Before I get started addressing the first part of your post I will have to address something else. When I first read the UB, I found it hard to believe how everybody I introduced it to found it something to dismiss. I still feel that way about it but since I've been here all these years I have learned how people's point of view doesn't allow them to accept it the way I do. I have become fully aware of this situation now and have tried hard to adjust.my approach accordingly for the last couple of years. I hoped that you all would have noticed that, but understand that it isn't something, based on how I went about it in the first few years I was here that that would be noticed. And that's something I regret a lot. How I went about it when I first got here.

Now on to responding to your post.

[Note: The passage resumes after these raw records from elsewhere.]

/-- 05 R79, R81, R82, R91, 06 R96, R97, 07 R123: a cover of sensor k from 2 to Z goes to the oldest entry with lead zone k − 1:
its lead zone becomes k and its lead timer is loaded, or stopped at the last sensor, in STOPPING in its parked context too. No
other entry changes, its offer state apart. A cover of the image zone has the marker decide on PASS. A cover of the last sensor
in RUN offers the candidate, with the train behind it that the declared free count takes, when its offer record is IDLE. The
time still to go passes with the event (log 3). -/
def Obligations.SensorKCoverMovesLead : Prop :=
  ∀ (s : State) (k r : Nat) (e : Entry) (pre post : List Entry), 2 ≤ k → s.edgeDue (.sensor k) true r →
    let u := s.atEdge (.sensor k) true r
    let load : Timer := if k < u.lastSensor then .running (u.zone k).lead else .stopped
    u.attributes = true → u.track.queue = pre ++ e :: post → e.leadZone + 1 = k →
    (∀ f ∈ pre, f.leadZone + 1 ≠ k) → ∃ t,
      exec (.sensorKCover k) s = .next t ∧
      t.track.queue.map Entry.motion =
        (pre ++ { e with leadZone := k, lead := load
                         parked := if u.path = .stopping then e.parked.map (fun c => { c with lead := load }) else e.parked }
          :: post).map Entry.motion ∧
      (u.imagesAt k → u.link.queue.length < 7 → u.passDecided t e.serial) ∧ (¬ u.imagesAt k → t.imaging = u.imaging) ∧
      (u.path = .stopping → t.link = u.link ∧ t.handoff = u.handoff) ∧
      (∀ q dest o, k = u.lastSensor → u.path = .run → u.hasRole .exit = false → e.offer = .unoffered →
        (∀ f ∈ pre, f.offer ≠ .unoffered) → u.record e.serial = some q → q.stage = .fed → q.holder = some u.own →
        u.nextStation q = some dest → u.isAbsent dest = false → u.offerTo dest = some o → o.state = .idle →
        u.link.queue.length < 7 →
        let joins : Entry → Bool := fun f => f.offer == .unoffered &&
          (u.record f.serial).any fun x => x.stage == .fed && x.holder == some u.own && u.nextStation x == some dest
        let run := (((e :: post).takeWhile joins).take 6).map (·.serial)
        let n := min run.length (o.free.getD 0)
        let xs := if 2 ≤ n then run.take n else [e.serial]
        t.queued u.recovery.epoch (.offer dest xs (u.zone k).lead (u.zone k).trail) ∧
        t.offerTo dest = some
          { o with state := .awaiting, offered := xs, answer := .stopped, reoffer := .stopped, retryMet := false } ∧
        (∀ g ∈ t.track.queue, g.serial ∈ xs → g.offer = .offered) ∧
        (∀ d, u.prof.downstream.find? (fun d => d.1 == dest) = some d → (t.drive.div1, t.drive.div2) = divOutputs d.2)) ∧
      t.track = { u.track with queue := t.track.queue } ∧ t.roster = u.roster ∧ t.table = u.table ∧ t.exit = u.exit ∧
      t.recovery = u.recovery ∧ t.feed = u.feed ∧ State.sameReception u t ∧ State.sameSetup u t

/-- 05 R80, R83, R85, R86, R91: an uncover of a sensor k below Z goes to the oldest entry with trail sensor k: its trail sensor
becomes k + 1 and its trail timer is loaded, in STOPPING in its parked context too; SHORT is detected when the uncover comes
before the trail minimum, but in RUNOUT for a sheet that is not run out. The time still to go passes with the event (log 3). The
age that SHORT compares is log 12, the sheets of RUNOUT log 13. -/
def Obligations.UncoverMovesTrail : Prop :=
  ∀ (s : State) (k r : Nat) (e : Entry) (pre post : List Entry), s.edgeDue (.sensor k) false r →
    let u := s.atEdge (.sensor k) false r
    let z := u.zone (k + 1)
    u.attributes = true → k ≠ u.lastSensor → u.track.queue = pre ++ e :: post →
    e.trailSensor = k → k ≤ e.leadZone → (∀ f ∈ pre, f.trailSensor ≠ k ∨ f.leadZone < k) → ∃ t,
      exec (.sensorUncover k) s = .next t ∧
      t.track.queue =
        pre ++ { e with
          trailSensor := k + 1, trail := .running z.trail, trailAllow := z.trail, trailAge := 0
          parked := if u.path = .stopping then e.parked.map (fun c => { c with trail := .running z.trail, trailAllow := z.trail })
            else e.parked } :: post ∧
      (u.comesShort k e → u.canClaim → t.jamQueued .short k (some e.serial)) ∧
      (¬ u.comesShort k e → t.link = u.link) ∧
      State.sameReception u t ∧ State.sameSetup u t ∧
      t = { u with link := t.link, track := t.track, feed := t.feed } ∧ t.track.expected = u.track.expected ∧
      t.track.strays = u.track.strays

/-- 05 R80, R83, R85, R86, 10 R163, R165, R166, R167, R173: the uncover of the last sensor takes the entry off the queue,
detecting SHORT when it comes before the trail minimum. At an EXIT station in RUN, RUNOUT and RESUMING it queues DELIVERED with
the bin the diverter stands at; a delivery into the purge bin raises the purge count by one, up to the purge capacity, and one
into a finishing bin of a sheet that is not purged joins, opens, breaks or passes by the bin's set, and the last sheet of a set
starts finishing. In STOPPING no delivery is made. The time still to go passes with the event (log 3). The age that SHORT
compares is log 12, the sheets of RUNOUT log 13, a 41st sheet that is its set's last log 18. -/
def Obligations.LastUncoverIsDeparture : Prop :=
  ∀ (s : State) (k r : Nat) (e : Entry), s.edgeDue (.sensor k) false r →
    let u := s.atEdge (.sensor k) false r
    let n := u.diverterBin
    let delivers : Prop := u.hasRole .exit = true ∧ movingPath u.path = true
    let noEjection : Prop := u.path = .runout → ∀ f ∈ u.recovery.fates.forfeited, f.eject = false
    u.attributes = true → k = u.lastSensor → u.uncoverEntry k = some e → ∃ t,
      exec (.sensorUncover k) s = .next t ∧
      t.track.queue.map (·.serial) = (u.track.queue.map (·.serial)).filter (· != e.serial) ∧
      (u.comesShort k e → u.canClaim → t.jamQueued .short k (some e.serial)) ∧
      (delivers → u.txRoom = true → u.link.slot = none → t.queued u.recovery.epoch (.delivered e.serial n)) ∧
      (delivers → noEjection → t.exit.purgeCount =
        if n = 0 then min (u.exit.purgeCount + 1) u.prof.purgeCapacity else u.exit.purgeCount) ∧
      (delivers → noEjection → (∀ m, m ≠ n → t.bin m = u.bin m) ∧
        (u.isFinishing n = false → t.bin n = u.bin n) ∧
        ((∀ q, u.record e.serial = some q → q.purgeRouted = true ∨ q.fate = some .purge) → t.bin n = u.bin n) ∧
        ∀ q, u.isFinishing n = true → u.record e.serial = some q → q.purgeRouted = false → q.fate ≠ some .purge →
          (s.shapeLaw → q.listedIn u.prof.finishAllowance (u.bin n) (t.bin n)) ∧
          ∀ o, (u.bin n).state = .open → (u.bin n).openSet = some o → u.link.queue.length < 7 → u.link.slot = none →
            (o.job = q.job → o.set = q.set → 40 ≤ o.sheets.length →
              t.queued u.recovery.epoch (.setDone n o.job o.set .oversize)) ∧
            (o.job ≠ q.job ∨ o.set ≠ q.set → t.queued u.recovery.epoch (.setDone n o.job o.set .broken))) ∧
      (u.path = .stopping → t.exit = u.exit ∧ (¬ u.comesShort k e → t.link = u.link)) ∧
      t.roster = u.roster ∧ t.table = u.table ∧ t.track.strays = u.track.strays ∧ State.sameReception u t ∧
      State.sameSetup u t

end

section

open Sys2Proof Sys2Proof.Machine

/-! ### Drive, door, tray and exit inputs -/

/-- 04 R62, R63, R64, R66, 11 R189, 03 R55, 05 R93: a settled rise of DRDY acknowledges speed in SPINNING when no fresh
acknowledgement is needed: the drive is RUNNING, and a station in RESUMING enters RUN, which loads its presence timer; otherwise
the rise changes nothing. A settled fall clears the mark of a spin, ends a halt, and in RUNNING is a DRIVE jam after which the
drive has halted; in OFF it changes nothing. The time still to go passes with the event (log 3). -/
def Obligations.DrdyEdgesByDriveState : Prop :=
  (∀ (s : State) (r : Nat), s.edgeDue .drdy true r →
    let u := s.atEdge .drdy true r
    (u.drive.state = .spinning → u.drive.fresh = false → ∃ t, exec .drdyRise s = .next t ∧
      t.drive.state = .running ∧ t.drive.spin = .stopped ∧ t.drive.halt = u.drive.halt ∧
      t.recovery.path = (if u.path = .resuming then .run else u.path) ∧
      t.track.attributing = (u.path == .resuming || u.track.attributing) ∧
      t.table = (if u.path = .resuming then { u.table with presence := .running 200 } else u.table) ∧
      t.roster = u.roster ∧ State.sameReception u t ∧ State.sameSetup u t) ∧
    (u.drive.state ≠ .spinning ∨ u.drive.fresh = true → exec .drdyRise s = .next u)) ∧
  (∀ (s : State) (r : Nat), s.edgeDue .drdy false r →
    let u := s.atEdge .drdy false r
    (u.drive.state = .off → exec .drdyFall s = .next u) ∧
    (u.drive.state = .spinning → exec .drdyFall s = .next { u with drive.fresh := false }) ∧
    (u.drive.state = .running → u.canClaim → ∃ t, exec .drdyFall s = .next t ∧
      t.drive.state = .off ∧ t.drive.spin = .stopped ∧ t.drive.halt = .stopped ∧ t.den = false ∧
      t.jamQueued .drive 0 none ∧ t.feed.pickOut = false ∧
      t.roster = u.roster ∧ t.table = u.table ∧ State.sameReception u t) ∧
    (u.drive.state = .halting → ∃ t, exec .drdyFall s = .next t ∧ t.drive.halt = .stopped ∧
      (t.drive.state = .off ∨ t.drive.state = .spinning ∧ t.drive.spin = .running 300) ∧
      t.roster = u.roster ∧ t.table = u.table ∧ t.feed = u.feed ∧ t.exit = u.exit ∧ State.sameReception u t))

/-- 04 R61, R65, R70, R71, 05 R87, 11 R177, R178, R181: a settled door open is a DOOR jam in RUN, RUNOUT, PLAN and RESUMING,
stops a turning drive in every path state, and in CLEARANCE makes the station not clear. A settled door close starts the spin
of a standing drive request when the line is released; it sets the door-close mark in STOPPING, SURVEY, RUNOUT, PLAN and
RESUMING and is a DOOR jam in PLAN and RESUMING. In CLEARANCE it is the door-close evaluation: the stray flags of the zones
that read uncovered are cleared, the findings of the two revision tests join the pending revisions, whose head is queued when
no REVISION of the station waits, and the clear flag is evaluated; READY is queued when no revision is pending, with digest 0
when there are no fate results (log 64). The order of several findings is log 67. The time still to go passes with the event
(log 3). -/
def Obligations.DoorEdgesByPathState : Prop :=
  (∀ (s : State) (r : Nat), s.edgeDue .door true r →
    let u := s.atEdge .door true r
    ∃ t, exec .doorOpen s = .next t ∧
      (u.path ∈ [PathState.run, .runout, .plan, .resuming] → u.canClaim → t.jamQueued .door 0 none) ∧
      (u.path = .clearance → t.recovery.clearFlag = false) ∧
      (u.drive.state = .spinning ∨ u.drive.state = .running → t.drive.state = .halting ∨ t.drive.state = .off) ∧
      (u.drive.state = .off ∨ u.drive.state = .halting → t.drive = u.drive) ∧
      t.drive.gate = u.drive.gate ∧ t.drive.gateHeld = u.drive.gateHeld ∧
      t.roster = u.roster ∧ t.table = u.table ∧ t.imaging = u.imaging ∧ t.exit = u.exit ∧ State.sameReception u t ∧
      State.sameSetup u t) ∧
  (∀ (s : State) (r : Nat), s.edgeDue .door false r →
    let u := s.atEdge .door false r
    ∃ t, exec .doorClose s = .next t ∧
      t.recovery.doorMark =
        (decide (u.path ∈ [PathState.stopping, .survey, .runout, .plan, .resuming]) || u.recovery.doorMark) ∧
      (u.path ∈ [PathState.plan, .resuming] → u.canClaim → t.jamQueued .door 0 none) ∧
      (u.drive.state = .off → u.path = .run ∨ u.path = .runout ∧ u.recovery.driveNeed = true →
        (u.lineIsLow = false →
          t.drive.state = .spinning ∧ t.drive.spin = .running 300 ∧ t.drive.fresh = u.reads .drdy) ∧
        (u.lineIsLow = true → t.drive = u.drive)) ∧
      (u.drive.state = .off → u.path ∉ [PathState.run, .runout, .resuming] → t.drive = u.drive) ∧
      (u.path = .clearance →
        let found := u.revisionFindings.filter fun v => !u.recovery.pendingRevs.contains v && !(u.inRevisionList v)
        t.recovery.pendingRevs = u.recovery.pendingRevs ++ found ∧
        (∀ v, t.recovery.pendingRevs.head? = some v → (∀ f ∈ u.link.queue, f.payload.isRevision = false) → u.txRoom = true →
          t.queued u.recovery.epoch (.revision v)) ∧
        (u.link.queue.length < 7 → t.recovery.clearFlag = t.evaluateClear) ∧
        (t.recovery.pendingRevs = [] → (∀ f ∈ u.link.queue, f.payload.isReady = false) → u.txRoom = true →
          t.queued u.recovery.epoch (.ready t.recovery.clearFlag t.ownDigest))) ∧
      (u.path = .clearance → t.track.strays = u.track.strays.mapIdx fun i b => b && u.covered (i + 1)) ∧
      (u.path ≠ .clearance → t.track.strays = u.track.strays) ∧
      (u.path = .run → t.recovery = u.recovery) ∧
      t.drive.gate = u.drive.gate ∧ t.drive.gateHeld = u.drive.gateHeld ∧
      t.roster = u.roster ∧ t.table = u.table ∧ t.imaging = u.imaging ∧ t.exit = u.exit ∧ State.sameReception u t ∧
      State.sameSetup u t)

/-- 07 R113, R114, R116, 05 R88, 10 R173: at a FEED station the tray state follows TEMPTY, and TRAY is sent from RUN on; a
loaded tray that completes the pick conditions issues a pick, which makes PICK active and loads the pick timer and the retry
count. At an EXIT station the empty event of the purge bin sets the purge count to 0 and changes nothing else. The time still
to go passes with the event (log 3). -/
def Obligations.TrayAndPurgeBinInputs : Prop :=
  (∀ (s : State) (level : Bool) (r : Nat), s.edgeDue .tempty level r →
    let u := s.atEdge .tempty level r
    let tray : TrayState := if level then .empty else .loaded
    u.hasRole .feed = true → closedPath u.path = false → ∃ t, exec .temptyChange s = .next t ∧
      t.feed.tray = tray ∧ t.feed.crossing = u.feed.crossing ∧
      (livePath u.path = true → u.txRoom = true → t.queued u.recovery.epoch (.tray tray)) ∧
      (livePath u.path = false → t.link = u.link) ∧
      (tray = .empty ∨ u.path ≠ .run ∨ u.drive.state ≠ .running ∨ u.feed.pick ≠ .idle →
        t.track = u.track ∧ t.feed = { u.feed with tray := tray }) ∧
      (∀ q, tray = .loaded → u.path = .run → u.drive.state = .running → u.feed.pick = .idle →
        (u.intake u.own).head? = some q → u.track.queue.length < u.prof.capacity →
        (∀ e ∈ u.track.queue, e.serial ≠ q.serial ∧ e.trailSensor ≠ 1) → u.covered 1 = false →
        (∀ x ∈ u.roster.records.takeWhile (fun x => x.serial != q.serial), x.stage = .fed ∧
          ∀ h, x.holder = some h → h = u.own ∨ u.roleIs h .feed = false) →
        t.feed.pick = .picking ∧ t.feed.pickOut = true ∧ t.feed.retries = u.prof.pickRetries ∧
        t.track.pickCandidate = some q.serial ∧ t.track.pickTimer = .running u.prof.pickAllowance) ∧
      State.sameReception u t ∧
      t = { u with link := t.link, feed := t.feed, track.pickCandidate := t.track.pickCandidate
                   track.pickTimer := t.track.pickTimer }) ∧
  (∀ (s : State) (r : Nat), s.edgeDue .pempty true r →
    let u := s.atEdge .pempty true r
    u.hasRole .exit = true → closedPath u.path = false →
    exec .pemptyRise s = .next { u with exit.purgeCount := 0 })

/-- 10 R167, 04 R73: the finisher's report ends finishing, from RUN on in whatever path state: FINn goes inactive, the finish
timer stops, SET DONE with FINISHED is queued, and the bin is EMPTY. The other bins stay. A report to a bin that is not
FINISHING has no effect. The time still to go passes with the event (log 3). -/
def Obligations.FinisherReportEndsFinishing : Prop :=
  ∀ (s : State) (n r : Nat) (o : OpenSet), s.shapeLaw → 1 ≤ n → n ≤ 3 → s.edgeDue (.fdone n) true r →
    let u := s.atEdge (.fdone n) true r
    ((u.bin n).state ≠ .finishing → exec (.fdoneRise n) s = .next u) ∧
    (u.hasRole .exit = true → livePath u.path = true → u.isFinishing n = true → (u.bin n).state = .finishing →
    (u.bin n).openSet = some o → ∃ t, exec (.fdoneRise n) s = .next t ∧
      t.bin n = { u.bin n with state := .empty, openSet := none, finish := .stopped, fin := false } ∧
      (∀ m, 1 ≤ m → m ≠ n → t.bin m = u.bin m) ∧ t.exit.purgeCount = u.exit.purgeCount ∧
      (u.txRoom = true → t.queued u.recovery.epoch (.setDone n o.job o.set .finished)) ∧
      t.roster = u.roster ∧ t.table = u.table ∧ t.track.queue = u.track.queue ∧ t.feed = u.feed ∧
      t.imaging = u.imaging ∧ t.recovery = u.recovery ∧ State.sameReception u t ∧ State.sameSetup u t)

My faith is not based on believing the Bible. My faith is based on believing what is written in the text of the UB because of how it clarifies the Bible. How it cleans it. Without having read the Urantia Book I'm pretty sure my outlook would be very similar to yours in being unable to make sense of a lot of what is written in the Bible. And I will try to explain how it has all worked for me below.

 

2 hours ago, Guyver said:

For example.  Jesus said that people like you who believe in him completely will be able to do the same things he did.  Can you heal a sick or dying child?  Can you restore sight to the blind?  Can you turn water into wine?  Can you raise the dead?  Jesus could and he said you could do it too.  So, why can’t you or anyone else in the whole world act like Jesus, if he’s real and the Bible is true?

 

My interpretation of what the UB says does not mean that just because I or anyone believes in Jesus completely, a person will be able to do the things that he did. It says the reason why is because when Jesus appeared on the scene, it was an extraordinary situation. He was the creator incarnate every bit a human being like all of us are, but in addition with all of his creative powers which ordinary humans will never have. So it was under those circumstances that his compassion for his children that many of those miracles occurred. Some of those circumstances are explained in a way that it all makes sense. At least to me. 

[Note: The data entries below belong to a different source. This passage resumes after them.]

-- ==== Sys2Proof/Laws/Stops.lean ====
section
/-! SUPPORT. What the operations of DRIVE, of the fates, of time and of RECOVERY leave unchanged. -/

namespace Sys2Proof.Machine

/-! ### Drive -/

@[simp] theorem State.runFromResuming_frame (s : State) :
    let t := s.runFromResuming; OuterKept s t ∧ LinkInKept s t ∧ MotorKept s t ∧ GateKept s t ∧ TimersKept s t ∧
      SurveyKept s t ∧ VoteKept s t ∧ t.table.entries = s.table.entries ∧ t.table.map = s.table.map ∧
      t.table.unfit = s.table.unfit ∧ t.table.listen = s.table.listen ∧ t.table.rollCall = s.table.rollCall ∧
      t.table.joinDelay = s.table.joinDelay ∧ t.roster = s.roster ∧ t.feed.tray = s.feed.tray ∧ t.imaging = s.imaging ∧
      t.exit.purgeCount = s.exit.purgeCount ∧ t.exit.firstPempty = s.exit.firstPempty ∧ t.recovery.epoch = s.recovery.epoch ∧
      t.recovery.report = s.recovery.report ∧ t.recovery.escalated = s.recovery.escalated ∧
      t.recovery.doorMark = s.recovery.doorMark ∧ t.recovery.driveNeed = s.recovery.driveNeed ∧
      t.recovery.pendingRevs = s.recovery.pendingRevs ∧ t.recovery.clearFlag = s.recovery.clearFlag ∧
      t.recovery.planOut = s.recovery.planOut ∧ t.recovery.readyNext = s.recovery.readyNext := by
  unfold State.runFromResuming
  dsimp only
  repeat' split
  all_goals simp

@[simp] theorem State.driveOff_frame (s : State) :
    let t := s.driveOff; OuterKept s t ∧ LinkInKept s t ∧ GateKept s t ∧ SurveyKept s t ∧ VoteKept s t ∧ t.table = s.table ∧
      t.roster = s.roster ∧ t.track.strays = s.track.strays ∧ t.track.pickTimer = s.track.pickTimer ∧
      t.track.attributing = s.track.attributing ∧ t.handoff.offers = s.handoff.offers ∧ t.feed = s.feed ∧
      t.imaging = s.imaging ∧ t.exit = s.exit ∧ t.drive.spin = s.drive.spin ∧ t.drive.fresh = s.drive.fresh ∧
      t.recovery.epoch = s.recovery.epoch ∧ t.recovery.driveJam = s.recovery.driveJam ∧
      t.recovery.escalated = s.recovery.escalated ∧ t.recovery.doorMark = s.recovery.doorMark ∧
      t.recovery.driveNeed = s.recovery.driveNeed ∧ t.recovery.pendingRevs = s.recovery.pendingRevs ∧
      t.recovery.clearFlag = s.recovery.clearFlag ∧ t.recovery.planOut = s.recovery.planOut ∧
      t.recovery.readyNext = s.recovery.readyNext := by
  unfold State.driveOff
  dsimp only
  repeat' split
  all_goals simp

@[simp] theorem State.spinTest_frame (s : State) :
    let t := s.spinTest; OuterKept s t ∧ LinkInKept s t ∧ GateKept s t ∧ t.table = s.table ∧ t.roster = s.roster ∧
      t.track.queue = s.track.queue ∧ t.track.strays = s.track.strays ∧ t.track.pickCandidate = s.track.pickCandidate ∧
      t.track.pickTimer = s.track.pickTimer ∧ t.track.attributing = s.track.attributing ∧
      t.handoff.offers = s.handoff.offers ∧ t.feed = s.feed ∧ t.imaging = s.imaging ∧ t.exit = s.exit ∧
      t.drive.halt = s.drive.halt ∧ t.recovery = s.recovery := by
  unfold State.spinTest
  dsimp only
  repeat' split
  all_goals simp

@[simp] theorem State.driveHalt_frame (s : State) :
    let t := s.driveHalt; OuterKept s t ∧ LinkInKept s t ∧ GateKept s t ∧ SurveyKept s t ∧ VoteKept s t ∧ FeedLinesKept s t ∧
      t.table = s.table ∧ t.roster = s.roster ∧ t.track.strays = s.track.strays ∧ t.track.attributing = s.track.attributing ∧
      t.handoff.offers = s.handoff.offers ∧ t.feed.retries = s.feed.retries ∧ t.imaging = s.imaging ∧ t.exit = s.exit ∧
      t.recovery.epoch = s.recovery.epoch ∧ t.recovery.driveJam = s.recovery.driveJam ∧
      t.recovery.escalated = s.recovery.escalated ∧ t.recovery.doorMark = s.recovery.doorMark ∧
      t.recovery.driveNeed = s.recovery.driveNeed ∧ t.recovery.pendingRevs = s.recovery.pendingRevs ∧
      t.recovery.clearFlag = s.recovery.clearFlag ∧ t.recovery.planOut = s.recovery.planOut ∧
      t.recovery.readyNext = s.recovery.readyNext := by
  unfold State.driveHalt
  dsimp only
  repeat' split
  all_goals simp

@[simp] theorem State.driveSync_frame (s : State) :
    let t := s.driveSync; OuterKept s t ∧ LinkInKept s t ∧ GateKept s t ∧ SurveyKept s t ∧ VoteKept s t ∧ FeedLinesKept s t ∧
      t.table = s.table ∧ t.roster = s.roster ∧ t.track.strays = s.track.strays ∧ t.track.attributing = s.track.attributing ∧
      t.handoff.offers = s.handoff.offers ∧ t.feed.retries = s.feed.retries ∧ t.imaging = s.imaging ∧ t.exit = s.exit ∧
      t.recovery.epoch = s.recovery.epoch ∧ t.recovery.driveJam = s.recovery.driveJam ∧
      t.recovery.escalated = s.recovery.escalated ∧ t.recovery.doorMark = s.recovery.doorMark ∧
      t.recovery.driveNeed = s.recovery.driveNeed ∧ t.recovery.pendingRevs = s.recovery.pendingRevs ∧
      t.recovery.clearFlag = s.recovery.clearFlag ∧ t.recovery.planOut = s.recovery.planOut ∧
      t.recovery.readyNext = s.recovery.readyNext := by
  unfold State.driveSync
  dsimp only
  repeat' split
  all_goals simp

@[simp] theorem State.driveForcedOff_frame (s : State) :
    let t := s.driveForcedOff; OuterKept s t ∧ LinkInKept s t ∧ GateKept s t ∧ SurveyKept s t ∧ VoteKept s t ∧
      FeedLinesKept s t ∧ t.table = s.table ∧ t.roster = s.roster ∧ t.track.strays = s.track.strays ∧
      t.track.attributing = s.track.attributing ∧ t.handoff.offers = s.handoff.offers ∧ t.feed.retries = s.feed.retries ∧
      t.imaging = s.imaging ∧ t.exit = s.exit ∧ t.recovery.epoch = s.recovery.epoch ∧
      t.recovery.driveJam = s.recovery.driveJam ∧ t.recovery.escalated = s.recovery.escalated ∧
      t.recovery.doorMark = s.recovery.doorMark ∧ t.recovery.driveNeed = s.recovery.driveNeed ∧
      t.recovery.pendingRevs = s.recovery.pendingRevs ∧ t.recovery.clearFlag = s.recovery.clearFlag ∧
      t.recovery.planOut = s.recovery.planOut ∧ t.recovery.readyNext = s.recovery.readyNext := by
  unfold State.driveForcedOff
  dsimp only
  repeat' split
  all_goals simp

@[simp] theorem State.driveRunning_frame (s : State) :
    let t := s.driveRunning; OuterKept s t ∧ LinkInKept s t ∧ GateKept s t ∧ TimersKept s t ∧ SurveyKept s t ∧ VoteKept s t ∧
      t.table.entries = s.table.entries ∧ t.table.map = s.table.map ∧ t.table.unfit = s.table.unfit ∧
      t.table.listen = s.table.listen ∧ t.table.rollCall = s.table.rollCall ∧ t.table.joinDelay = s.table.joinDelay ∧
      t.roster = s.roster ∧ t.feed.tray = s.feed.tray ∧ t.imaging = s.imaging ∧ t.exit.purgeCount = s.exit.purgeCount ∧
      t.exit.firstPempty = s.exit.firstPempty ∧ t.drive.halt = s.drive.halt ∧ t.drive.fresh = s.drive.fresh ∧
      t.recovery.epoch = s.recovery.epoch ∧ t.recovery.report = s.recovery.report ∧
      t.recovery.escalated = s.recovery.escalated ∧ t.recovery.doorMark = s.recovery.doorMark ∧
      t.recovery.driveNeed = s.recovery.driveNeed ∧ t.recovery.pendingRevs = s.recovery.pendingRevs ∧
      t.recovery.clearFlag = s.recovery.clearFlag ∧ t.recovery.planOut = s.recovery.planOut ∧
      t.recovery.readyNext = s.recovery.readyNext := by
  unfold State.driveRunning
  dsimp only
  repeat' split
  all_goals simp

@[simp] theorem State.needTest_frame (s : State) :
    let t := s.needTest; OuterKept s t ∧ LinkInKept s t ∧ GateKept s t ∧ SurveyKept s t ∧ VoteKept s t ∧ FeedLinesKept s t ∧
      t.table = s.table ∧ t.roster = s.roster ∧ t.track.strays = s.track.strays ∧ t.track.attributing = s.track.attributing ∧
      t.handoff.offers = s.handoff.offers ∧ t.feed.retries = s.feed.retries ∧ t.imaging = s.imaging ∧ t.exit = s.exit ∧
      t.recovery.epoch = s.recovery.epoch ∧ t.recovery.driveJam = s.recovery.driveJam ∧
      t.recovery.escalated = s.recovery.escalated ∧ t.recovery.doorMark = s.recovery.doorMark ∧
      t.recovery.pendingRevs = s.recovery.pendingRevs ∧ t.recovery.clearFlag = s.recovery.clearFlag ∧
      t.recovery.planOut = s.recovery.planOut ∧ t.recovery.readyNext = s.recovery.readyNext := by
  unfold State.needTest
  dsimp only
  repeat' split
  all_goals simp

The following are some of the things the UB says about things in the Bible that don't make sense.

The conception and birth of Jesus, other than the personality of the creator being the personality of the baby, was like any other person conceived and born into this world. It was not an immaculate conception. It was a natural conception the same way all babies are conceived and born.

He did not walk on water.

God did not require his death to be an atonement for the sins of all mankind.

He did raise Lazarus from the dead and he also resurrected himself from the tomb in order to show that it will be something we will all experience. 

These are just some of the things that the UB clarifies about what the Bible is mistaken about. I believe these things, that are written in the UB, because if they are fiction, it's very interesting to me how they explain so satisfactorily all those things in the Bible that don't make sense. To me the Bible wouldn't be the Bible without it being explained the way it is in the UB. 

Many of the posters here point out all of the horrible things that's written in the Bible about God and what the Bible says he told the people to do in his name. Like kill all the men, women and children in a town it says he directed to be assaulted. What that amounts to, is that if it wasn't true then it needs to be explained why it isn't true and as far as I'm concerned, that's exactly what the UB does. At least it does for me.

But I don't expect anyone to look at the UB the way I do. I just can't help wanting to share my beliefs and thoughts about it with everyone, because of how it helped me. Yeah it might be true that I should just keep it to myself but who here keeps their beliefs to themselves? Isn't this a place to discuss what is believed? So let's discuss it.